- Born: 26 June 1929 Memphis, Tennessee, U.S.
- Died: 24 March 1996 (aged 66) Pinehurst, North Carolina, U.S.
- Buried: West Point Cemetery
- Allegiance: United States of America
- Branch: United States Army
- Service years: 1951–1985
- Rank: Lieutenant general
- Commands: Fifth United States Army 1st Infantry Division
- Conflicts: Korean War Vietnam War
- Awards: Distinguished Service Medal Silver Star Legion of Merit Distinguished Flying Cross

= Edward A. Partain =

United States Army general

Lieutenant general Edward Allen Partain (23 June 1929 – 24 March 1996) was a United States Army officer who served in the Korean War and the Vietnam War.

==Military career==
He graduated from the United States Military Academy (West Point) in 1951.
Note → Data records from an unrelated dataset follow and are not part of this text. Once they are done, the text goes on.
/-- Settles O4: each is the encoding of its instruction (R101, R106, R273). -/
theorem specFramesDecode : Obligations.SpecFramesDecode := by
  intro r hr
  have hread : ∀ {i : Instr} {bytes : List Byte}, i.wf r = true → encode r i = some bytes → decode r bytes = .ok (i, []) :=
    fun {i bytes} hwf hencode => by simpa using decodeInvertsEncode r i bytes [] hr hwf hencode
  exact ⟨hread rfl rfl, hread rfl rfl, hread rfl rfl, hread rfl rfl, hread rfl rfl, hread rfl rfl⟩

end Sys2Proof

namespace Sys2Proof.Machine

/-! ### The handler an id selects (R220) -/

namespace State

variable {s : State} {id : FrameId}

/-- `ID_RESET` is none of the named ids (R8). -/
theorem ne_idReset_of_named (hid : id ∈ Config.takenIds) : id ≠ s.params.idReset :=
  fun h => s.params.idReset_free (h ▸ hid)

theorem handle_idReset (p : List Byte) : s.handle s.params.idReset p = s.hReset := by
  have hping : s.params.idReset ≠ 0x01 := (ne_idReset_of_named (by decide)).symm
  simp only [handle, if_neg hping, if_true]

/-- An id no row names is answered as unknown (R234). -/
theorem handle_of_unnamed (hid : unnamedId s.params.idReset id = true) (p : List Byte) :
    s.handle id p = s.unknownReply id := by
  simp_all [handle, Config.takenIds]

end State

/-- `exec` of a frame instruction is the handler that `dispatch` selects by its id (R101 to R105, R220). -/
theorem exec_eq_handle {i : Instr} {s : State} {id : FrameId} {p : List Byte} (hid : i.idOk s.params.idReset = true)
    (hframe : i.frame? s.params.idReset = some (id, p)) : exec i s = .next (s.handle id p) := by
  cases i with
  | reset => cases hframe; exact congrArg _ (State.handle_idReset p).symm
  | unrecognized => cases hframe; exact congrArg _ (State.handle_of_unnamed hid p).symm
  | ping | getConfig | saveConfig | clearConfig | loadBinary | startStream | stopStream | setOutput | getCapabilities
  | loadConfigReserved | configAckReserved | pong | configData | flashAck | clearConfigAck | binaryAck | data | outputAck
  | capabilities | ack | nack =>
    cases hframe
    rw [State.handle, if_neg (State.ne_idReset_of_named (s := s) (by decide))]
    rfl
  | _ => cases hframe

/-- Two readings of the id agree: the decoder's instruction and the dispatcher's handler (R105, R220). -/
theorem exec_decodeId (s : State) (id : FrameId) (p : List Byte) :
    exec (decodeId s.params.idReset id p) s = .next (s.handle id p) := by
  obtain ⟨hframe, hid⟩ := decodeId_carries s.params.idReset id p
  exact exec_eq_handle hid hframe

/-- Settles O38: `dispatch` hands the handler its own state with `dispatch` waiting, and decoding selects that handler. -/
theorem dispatchRunsDecodedHandler : Obligations.DispatchRunsDecodedHandler :=
  fun s id p => ⟨⟨_, rfl⟩, (exec_decodeId (s.push (.awaiting .dispatch)) id p).symm⟩

/-- Settles O3: what an id decodes to is the handler's run, which completes. -/
theorem everyIdCompletes : Obligations.EveryIdCompletes := fun id p s => ⟨_, exec_decodeId s id p⟩

end Sys2Proof.Machine

/-! ## A change of one byte changes the CRC-32 (R150 to R152)

The register's step loses nothing: the reversed polynomial has bit 31 set, so the bit that leaves the register is the one
that comes in at the top. -/

namespace Sys2Proof.Machine

open Function (Injective)

/-! ### A fold with injective steps -/

theorem repeat_injective {α : Type} {f : α → α} (hf : Injective f) (n : Nat) : Injective (Nat.repeat f n) := by
  induction n with
  | zero => exact fun _ _ h => h
  | succ n ih => exact hf.comp ih

theorem foldl_injective {α β : Type} {f : α → β → α} (hf : ∀ b, Injective (f · b)) (l : List β) :
    Injective (l.foldl f) := by
  induction l with
  | nil => exact fun _ _ h => h
  | cons b l ih => exact ih.comp (hf b)

/-- A step that is injective in the register and in the byte tells two byte strings apart that differ in one byte. -/
theorem foldl_ne_of_one_byte {α β : Type} {f : α → β → α} (hreg : ∀ b, Injective (f · b)) (hbyte : ∀ c, Injective (f c))
    (c : α) (xs ys : List β) {a b : β} (hab : a ≠ b) : (xs ++ a :: ys).foldl f c ≠ (xs ++ b :: ys).foldl f c := by
  intro h
  simp only [List.foldl_append, List.foldl_cons] at h
  exact hab (hbyte _ (foldl_injective hreg ys h))

/-! ### The default CRC-32 -/

/-- The default set is reflected (R150, R151). -/
theorem crc32Bit_crc32IsoHdlc (c : U32) : crc32Bit Config.crc32IsoHdlc c =
    if c.getLsbD 0 then (c >>> 1) ^^^ 0xEDB88320 else c >>> 1 := by
  rw [← crc32IsoHdlc_poly_reverse]
  rfl

/-- The bit that leaves the register comes in at the top with the polynomial (R151). -/
theorem crc32Bit_getLsbD_top (c : U32) : (crc32Bit Config.crc32IsoHdlc c).getLsbD 31 = c.getLsbD 0 := by
  rw [crc32Bit_crc32IsoHdlc]
  cases hleft : c.getLsbD 0 <;> simp

/-- The top bit says whether the polynomial was XORed in, and the shift keeps the bits above the one that left. -/
theorem crc32Bit_injective : Injective (crc32Bit Config.crc32IsoHdlc) := by
  intro x y h
  have hleft : x.getLsbD 0 = y.getLsbD 0 := by rw [← crc32Bit_getLsbD_top, h, crc32Bit_getLsbD_top]
  have hkept : x >>> 1 = y >>> 1 := by
    simp only [crc32Bit_crc32IsoHdlc, hleft] at h
    split at h
    · exact (BitVec.xor_left_inj _).1 h
    · exact h
  refine BitVec.eq_of_getLsbD_eq fun i _ => ?_
  cases i with
  | zero => exact hleft
  | succ i => simpa [Nat.add_comm] using congrArg (·.getLsbD i) hkept

/-- A step is injective in the register with the byte XORed in (R151). -/
theorem crc32Step_eq_iff (c d : U32) (a b : Byte) :
    crc32Step Config.crc32IsoHdlc c a = crc32Step Config.crc32IsoHdlc d b ↔
      c ^^^ a.zeroExtend 32 = d ^^^ b.zeroExtend 32 :=
  (repeat_injective crc32Bit_injective 8).eq_iff

theorem crc32Step_injective_register (b : Byte) : Injective (crc32Step Config.crc32IsoHdlc · b) :=
  fun _ _ h => (BitVec.xor_left_inj _).1 ((crc32Step_eq_iff _ _ _ _).1 h)

theorem crc32Step_injective_byte (c : U32) : Injective (crc32Step Config.crc32IsoHdlc c) := by
  intro a b h
  have hoperand : a.zeroExtend 32 = b.zeroExtend 32 := (BitVec.xor_right_inj c).1 ((crc32Step_eq_iff c c a b).1 h)
  simpa using congrArg (BitVec.zeroExtend 8) hoperand

/-- The default set has one reflection, so only the final XOR is applied (R152). -/
theorem crc32Final_injective : Injective (crc32Final Config.crc32IsoHdlc) := fun _ _ h => (BitVec.xor_left_inj _).1 h

/-- Settles O15: the registers differ after the changed byte, and neither the bytes after it nor the final XOR make them
equal again. -/
theorem crc32DetectsOneByte : Obligations.Crc32DetectsOneByte := fun xs ys _ _ hab h =>
  foldl_ne_of_one_byte crc32Step_injective_register crc32Step_injective_byte _ xs ys hab (crc32Final_injective h)

/-! ### The four operations -/

/-- Settles O12: each operation hands its result over and touches only the caller's return value, and the two CRCs over
byte strings are the folds of their steps (R142, R152). -/
theorem crcOperationsComplete : Obligations.CrcOperationsComplete :=
  fun _ _ _ _ _ => ⟨rfl, rfl, rfl, rfl⟩

end Sys2Proof.Machine

/-! ## The arbiter's port operations

The ring, the batch, the reads and `feed`, each as the operation called on its own; and the watchdog's period. -/

namespace Sys2Proof.Machine

/-! ### The ring -/

namespace Ring

variable {cap : Nat} {r : Ring}

/-- A ring has no unread byte exactly when its indices agree (R36). -/
theorem unread_eq_nil_iff (h : r.ok cap) : r.unread cap = [] ↔ r.head = r.tail := by
  refine ⟨fun hnil => ?_, unread_of_empty h⟩
  have hcount : r.count cap = 0 := by rw [← length_unread, hnil, List.length_nil]
  rw [count_eq h] at hcount
  obtain ⟨-, hhead, htail⟩ := h
  split at hcount <;> omega

/-- Taking a byte leaves one unread byte less (R180). -/
theorem count_get (h : r.ok cap) (hne : r.head ≠ r.tail) : r.count cap = (r.get cap).2.count cap + 1 := by
  rw [count_eq h, count_eq (State.ring_get_ok h)]
  obtain ⟨-, hhead, htail⟩ := h
  simp only [get, wrap_eq (show r.tail + 1 < 2 * cap by omega)]
  by_cases hwrap : r.tail + 1 < cap
  · simp only [if_pos hwrap]
    split <;> split <;> omega
  · simp only [if_neg hwrap]
    split <;> split <;> omega

/-- `ring_get` takes the oldest unread byte (R180, R183). -/
theorem unread_get (h : r.ok cap) (hne : r.head ≠ r.tail) :
    r.unread cap = (r.get cap).1 :: (r.get cap).2.unread cap := by
  obtain ⟨-, -, htail⟩ := id h
  have hnext : ∀ k ∈ List.range ((r.get cap).2.count cap),
      byteAt r.buf ((r.tail + (k + 1)) % cap) = byteAt r.buf (((r.tail + 1) % cap + k) % cap) := fun k _ => by
    rw [Nat.mod_add_mod, Nat.add_assoc, Nat.add_comm 1]
  have hfirst : (r.tail + 0) % cap = r.tail := Nat.mod_eq_of_lt htail
  rw [unread, count_get h hne, List.range_succ_eq_map, List.map_cons, List.map_map, hfirst]
  exact congrArg (byteAt r.buf r.tail :: ·) (List.map_congr_left hnext)

end Ring

/-- Settles O16: the two ways of `ring_put`. -/
theorem ringPut : Obligations.RingPut := by
  intro s b hok
  refine ⟨_, _, rfl, State.ring_put_ok b hok, ?_⟩
  rcases State.ring_put_cases s.params.rxCap b s.port.rx with ⟨hfull, e⟩ | ⟨hroom, e⟩
  · rw [e]
    exact ⟨by simp [hfull], nofun, fun _ => rfl⟩
  · have hunread := Ring.unread_put hok hroom b
    rw [e] at hunread ⊢
    exact ⟨by simp [hroom], fun _ => ⟨hunread, rfl⟩, nofun⟩

/-- `ring_get` takes the oldest byte, or is refused on an empty ring (R180, log 23). -/
theorem exec_ringGet (s : State) :
    exec .ringGet s = if s.port.rx.head = s.port.rx.tail then .refused .ringGetOnEmpty
      else .next ((s.setRx (s.port.rx.get s.params.rxCap).2).setRet (.byte (s.port.rx.get s.params.rxCap).1)) := by
  simp only [exec, execRingGet, Ring.isEmpty, beq_iff_eq]

/-- Settles O17: what is taken is the oldest unread byte. -/
theorem ringGet : Obligations.RingGet := fun s hok hne =>
  ⟨_, _, (exec_ringGet s).trans (if_neg hne), State.ring_get_ok hok, rfl, Ring.unread_get hok hne⟩

/-- Settles O18: equal indices are an empty ring. -/
theorem ringGetOnEmptyRefused : Obligations.RingGetOnEmptyRefused := fun s hempty =>
  (exec_ringGet s).trans (if_pos hempty)

/-! ### The batch -/

namespace State

variable {s : State}

/-- `begin_send` with a batch in flight: the caller joins `tx.rejected`, and nothing else changes (R171). -/
theorem beginBatch_of_inProgress (hprogress : s.port.tx.inProgress = true) :
    ∃ x, s.beginBatch = (s.setTx x, false) ∧ x.buf = s.port.tx.buf ∧ x.inProgress = true ∧
      x.owner = s.port.tx.owner ∧ ∀ c, x.rejected c = (s.port.tx.rejected c || decide (c = s.ctx)) := by
  rcases beginBatch_cases (s := s) with ⟨-, hbusy, m, i, hstate, hm, hi⟩ | ⟨hnone, -⟩
  · refine ⟨_, Prod.ext hstate hbusy, rfl, hprogress, rfl, fun c => ?_⟩
    cases c <;> cases hctx : s.ctx <;> simp [TxBatch.rejected, hm, hi, hctx]
  · rw [hprogress] at hnone
    cases hnone

/-- `begin_send` without one: the caller owns an empty batch (R171). -/
theorem beginBatch_of_free (hfree : s.port.tx.inProgress = false) :
    s.beginBatch = (s.setTx { s.port.tx with buf := [], inProgress := true, owner := some s.ctx }, true) := by
  rcases beginBatch_cases (s := s) with ⟨hprogress, -⟩ | ⟨-, e⟩
  · rw [hfree] at hprogress
    cases hprogress
  · exact e

/-- A context that does not own the batch, or that got BUSY for it, is foreign to it (R173, R175). -/
theorem foreign_of_not_owner {x : TxBatch} {c : Ctx} (h : x.owner ≠ some c ∨ x.rejected c = true) :
    x.foreign c = true := by
  rw [← Bool.not_eq_false, foreign_eq_false_iff]
  rintro ⟨howner, hrejected⟩
  rcases h with h | h
  · exact h howner
  · rw [hrejected] at h
    cases h

/-- A fault that is raised where none was recorded stops the step (R43). -/
theorem settle_raise (hfault : s.fault = none) (k : Fault) : (s.raise k).settle = .fault k := by
  rw [settle_eq_fault_iff, raise_fault, hfault, Option.getD_none]

/-- `append_byte` of the owner: stored with room left, else dropped (R173). -/
theorem appendToBatch_of_owner (hprogress : s.port.tx.inProgress = true)
    (howner : s.port.tx.foreign s.ctx = false) (b : Byte) :
    s.appendToBatch b =
      if s.port.tx.len = s.params.txCap then s else s.setTx { s.port.tx with buf := s.port.tx.buf ++ [b] } := by
  simp only [appendToBatch, hprogress, howner, Bool.not_true, Bool.false_eq_true, if_false]

/-- The owner's empty batch ends at once (R176, D6). -/
theorem endSendEntry_of_empty (hprogress : s.port.tx.inProgress = true) (howner : s.port.tx.foreign s.ctx = false)
    (hempty : s.port.tx.buf = []) :
    s.endSendEntry = if s.port.rxBusy then s.setTx TxBatch.reset
      else ((s.setTx TxBatch.reset).setRxBusy true).push (.endSend .drain) := by
  have hlen : s.port.tx.len = 0 := List.length_eq_zero_iff.2 hempty
  simp only [endSendEntry, hprogress, howner, hlen, finishBatch_eq, hempty]
  cases s.port.rxBusy <;> rfl

end State

/-- Settles O20: the two answers of `begin_send`. -/
theorem beginSend : Obligations.BeginSend := by
  refine fun s => ⟨fun hfree => ?_, fun hprogress => ?_⟩
  · simp only [exec, execBeginSend, State.beginBatch_of_free hfree]
  · obtain ⟨x, e, hx⟩ := State.beginBatch_of_inProgress hprogress
    exact ⟨x, by simp only [exec, execBeginSend, e], hx⟩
In 1964 he assisted Colonel Clyde Russell in establishing Military Assistance Command, Vietnam – Studies and Observations Group.

In June 1967 he served as commander of the 2nd Battalion, 503rd Infantry Regiment, part of the 173rd Airborne Brigade during the Vietnam War and participated in the Battle of the Slopes.

He served as commanding general of the 1st Infantry Division from July 1980 to December 1982.

He served as commanding general, Fifth United States Army from January 1983 until his retirement from the Army in January 1985.